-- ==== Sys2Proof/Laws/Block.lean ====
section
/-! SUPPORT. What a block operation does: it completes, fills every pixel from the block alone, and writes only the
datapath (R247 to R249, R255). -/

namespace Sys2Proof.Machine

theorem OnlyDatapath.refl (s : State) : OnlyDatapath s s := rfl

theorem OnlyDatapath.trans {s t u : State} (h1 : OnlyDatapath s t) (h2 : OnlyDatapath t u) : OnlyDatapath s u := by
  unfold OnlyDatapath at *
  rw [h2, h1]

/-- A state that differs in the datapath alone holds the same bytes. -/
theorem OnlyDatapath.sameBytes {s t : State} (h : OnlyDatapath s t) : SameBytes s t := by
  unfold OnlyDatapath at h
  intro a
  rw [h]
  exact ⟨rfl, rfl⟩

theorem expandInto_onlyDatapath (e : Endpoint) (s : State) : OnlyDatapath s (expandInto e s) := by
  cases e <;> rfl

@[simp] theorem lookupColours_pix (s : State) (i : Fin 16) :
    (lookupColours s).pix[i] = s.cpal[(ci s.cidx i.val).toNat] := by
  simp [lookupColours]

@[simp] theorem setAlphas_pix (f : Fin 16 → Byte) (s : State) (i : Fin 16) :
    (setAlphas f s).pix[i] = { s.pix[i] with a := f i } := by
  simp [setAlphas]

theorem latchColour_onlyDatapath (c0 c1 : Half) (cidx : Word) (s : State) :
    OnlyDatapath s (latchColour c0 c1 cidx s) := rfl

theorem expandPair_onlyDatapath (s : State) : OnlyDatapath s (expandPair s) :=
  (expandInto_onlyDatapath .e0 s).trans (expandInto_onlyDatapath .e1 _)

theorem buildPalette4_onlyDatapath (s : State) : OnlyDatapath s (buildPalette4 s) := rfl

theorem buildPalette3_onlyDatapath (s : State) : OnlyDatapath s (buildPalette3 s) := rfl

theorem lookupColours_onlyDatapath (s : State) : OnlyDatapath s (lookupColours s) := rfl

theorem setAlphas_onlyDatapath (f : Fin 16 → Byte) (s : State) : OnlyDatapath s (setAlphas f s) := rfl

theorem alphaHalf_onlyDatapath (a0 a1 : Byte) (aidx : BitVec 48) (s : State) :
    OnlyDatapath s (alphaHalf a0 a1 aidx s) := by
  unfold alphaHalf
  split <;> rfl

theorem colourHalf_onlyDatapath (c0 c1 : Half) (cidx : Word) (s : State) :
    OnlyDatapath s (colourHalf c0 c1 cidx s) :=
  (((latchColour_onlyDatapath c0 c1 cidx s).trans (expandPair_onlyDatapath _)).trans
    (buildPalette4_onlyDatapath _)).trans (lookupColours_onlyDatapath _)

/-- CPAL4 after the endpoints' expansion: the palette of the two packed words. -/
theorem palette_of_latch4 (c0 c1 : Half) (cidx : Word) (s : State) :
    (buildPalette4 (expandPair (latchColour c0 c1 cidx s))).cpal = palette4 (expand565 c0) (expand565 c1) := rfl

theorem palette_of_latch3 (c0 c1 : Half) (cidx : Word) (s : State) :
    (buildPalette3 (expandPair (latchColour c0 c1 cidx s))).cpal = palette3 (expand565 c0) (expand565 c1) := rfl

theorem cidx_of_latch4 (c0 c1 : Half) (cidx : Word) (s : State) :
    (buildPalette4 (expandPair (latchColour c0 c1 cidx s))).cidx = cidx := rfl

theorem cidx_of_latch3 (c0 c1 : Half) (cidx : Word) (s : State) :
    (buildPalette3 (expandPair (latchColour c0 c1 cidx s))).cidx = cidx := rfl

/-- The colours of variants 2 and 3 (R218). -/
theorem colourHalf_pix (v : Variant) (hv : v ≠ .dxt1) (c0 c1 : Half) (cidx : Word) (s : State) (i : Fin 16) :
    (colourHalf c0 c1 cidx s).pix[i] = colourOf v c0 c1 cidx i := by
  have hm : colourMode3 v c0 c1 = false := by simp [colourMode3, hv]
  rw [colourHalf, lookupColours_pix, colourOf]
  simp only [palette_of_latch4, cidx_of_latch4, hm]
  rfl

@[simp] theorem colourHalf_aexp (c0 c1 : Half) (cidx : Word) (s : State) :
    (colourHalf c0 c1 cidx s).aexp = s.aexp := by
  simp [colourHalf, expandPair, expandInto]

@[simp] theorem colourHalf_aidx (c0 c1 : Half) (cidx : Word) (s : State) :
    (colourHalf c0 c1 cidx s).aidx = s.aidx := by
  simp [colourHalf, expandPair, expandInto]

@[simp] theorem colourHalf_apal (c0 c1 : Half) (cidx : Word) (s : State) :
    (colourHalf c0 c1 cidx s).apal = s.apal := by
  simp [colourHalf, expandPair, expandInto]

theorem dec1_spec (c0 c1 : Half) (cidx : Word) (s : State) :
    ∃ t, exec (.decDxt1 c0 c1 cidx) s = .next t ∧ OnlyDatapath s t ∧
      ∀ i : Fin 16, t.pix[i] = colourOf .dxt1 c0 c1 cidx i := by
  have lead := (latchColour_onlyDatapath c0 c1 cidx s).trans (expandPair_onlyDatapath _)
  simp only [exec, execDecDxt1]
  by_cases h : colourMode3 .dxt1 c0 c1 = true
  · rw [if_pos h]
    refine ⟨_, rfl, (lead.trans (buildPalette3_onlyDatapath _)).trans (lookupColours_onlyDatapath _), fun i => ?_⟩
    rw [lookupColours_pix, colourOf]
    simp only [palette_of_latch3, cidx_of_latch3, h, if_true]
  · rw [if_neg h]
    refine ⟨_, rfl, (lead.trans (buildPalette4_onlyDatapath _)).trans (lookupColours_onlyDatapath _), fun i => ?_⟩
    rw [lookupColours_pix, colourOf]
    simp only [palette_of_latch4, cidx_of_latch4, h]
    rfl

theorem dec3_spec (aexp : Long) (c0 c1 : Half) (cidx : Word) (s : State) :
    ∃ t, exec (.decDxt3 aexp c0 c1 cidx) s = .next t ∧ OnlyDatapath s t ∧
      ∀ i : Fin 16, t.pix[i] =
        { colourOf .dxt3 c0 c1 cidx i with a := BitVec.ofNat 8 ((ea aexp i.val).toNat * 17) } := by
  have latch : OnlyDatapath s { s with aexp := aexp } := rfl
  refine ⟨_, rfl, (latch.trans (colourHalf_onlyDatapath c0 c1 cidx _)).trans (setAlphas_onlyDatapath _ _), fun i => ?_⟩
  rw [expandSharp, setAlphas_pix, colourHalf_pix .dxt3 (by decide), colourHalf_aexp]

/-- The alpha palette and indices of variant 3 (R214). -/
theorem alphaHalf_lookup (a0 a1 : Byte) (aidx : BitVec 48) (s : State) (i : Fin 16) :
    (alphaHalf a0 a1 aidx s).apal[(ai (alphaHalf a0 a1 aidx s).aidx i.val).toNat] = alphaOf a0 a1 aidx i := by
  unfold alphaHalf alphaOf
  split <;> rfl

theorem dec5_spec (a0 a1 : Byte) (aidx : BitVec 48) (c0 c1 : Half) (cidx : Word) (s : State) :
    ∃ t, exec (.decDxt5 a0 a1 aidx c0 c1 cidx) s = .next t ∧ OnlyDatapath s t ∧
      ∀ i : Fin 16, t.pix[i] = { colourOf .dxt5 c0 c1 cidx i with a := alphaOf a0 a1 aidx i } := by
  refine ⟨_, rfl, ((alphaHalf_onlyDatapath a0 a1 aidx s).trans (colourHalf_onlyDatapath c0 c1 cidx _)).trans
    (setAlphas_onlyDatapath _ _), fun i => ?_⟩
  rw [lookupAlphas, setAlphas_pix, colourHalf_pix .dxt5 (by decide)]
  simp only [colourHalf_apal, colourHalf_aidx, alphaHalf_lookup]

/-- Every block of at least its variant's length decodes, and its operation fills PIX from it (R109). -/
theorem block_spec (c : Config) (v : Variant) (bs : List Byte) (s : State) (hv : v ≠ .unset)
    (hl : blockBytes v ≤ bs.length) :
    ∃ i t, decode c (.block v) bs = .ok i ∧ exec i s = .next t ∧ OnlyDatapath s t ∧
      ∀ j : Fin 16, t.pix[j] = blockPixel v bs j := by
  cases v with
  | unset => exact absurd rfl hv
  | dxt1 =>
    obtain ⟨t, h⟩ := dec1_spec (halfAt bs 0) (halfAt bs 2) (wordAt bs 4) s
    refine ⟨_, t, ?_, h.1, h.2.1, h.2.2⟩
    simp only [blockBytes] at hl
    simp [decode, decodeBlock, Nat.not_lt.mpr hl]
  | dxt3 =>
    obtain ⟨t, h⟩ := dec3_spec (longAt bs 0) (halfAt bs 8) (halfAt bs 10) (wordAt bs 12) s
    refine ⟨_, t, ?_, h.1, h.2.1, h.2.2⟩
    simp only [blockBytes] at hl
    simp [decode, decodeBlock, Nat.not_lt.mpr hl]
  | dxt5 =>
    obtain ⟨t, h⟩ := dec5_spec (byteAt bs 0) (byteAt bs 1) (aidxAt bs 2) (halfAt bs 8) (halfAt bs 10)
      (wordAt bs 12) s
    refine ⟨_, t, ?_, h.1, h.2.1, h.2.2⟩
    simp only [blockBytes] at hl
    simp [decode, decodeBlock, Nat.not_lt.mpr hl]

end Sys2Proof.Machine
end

WHAT THE TASK ASKS
From the line holding "datapath (R247 to R249, R255). -/" to the line holding "(expandInto_onlyDatapath .e0 s).trans", inclusive, restate each line above exactly as written.

ANSWER BELOW
datapath (R247 to R249, R255). -/

namespace Sys2Proof.Machine

theorem OnlyDatapath.refl (s : State) : OnlyDatapath s s := rfl

theorem OnlyDatapath.trans {s t u : State} (h1 : OnlyDatapath s t) (h2 : OnlyDatapath t u) : OnlyDatapath s u := by
  unfold OnlyDatapath at *
  rw [h2, h1]

/-- A state that differs in the datapath alone holds the same bytes. -/
theorem OnlyDatapath.sameBytes {s t : State} (h : OnlyDatapath s t) : SameBytes s t := by
  unfold OnlyDatapath at h
  intro a
  rw [h]
  exact ⟨rfl, rfl⟩

theorem expandInto_onlyDatapath (e : Endpoint) (s : State) : OnlyDatapath s (expandInto e s) := by
  cases e <;> rfl

@[simp] theorem lookupColours_pix (s : State) (i : Fin 16) :
    (lookupColours s).pix[i] = s.cpal[(ci s.cidx i.val).toNat] := by
  simp [lookupColours]

@[simp] theorem setAlphas_pix (f : Fin 16 → Byte) (s : State) (i : Fin 16) :
    (setAlphas f s).pix[i] = { s.pix[i] with a := f i } := by
  simp [setAlphas]

theorem latchColour_onlyDatapath (c0 c1 : Half) (cidx : Word) (s : State) :
    OnlyDatapath s (latchColour c0 c1 cidx s) := rfl

theorem expandPair_onlyDatapath (s : State) : OnlyDatapath s (expandPair s) :=
  (expandInto_onlyDatapath .e0 s).trans (expandInto_onlyDatapath .e1 _)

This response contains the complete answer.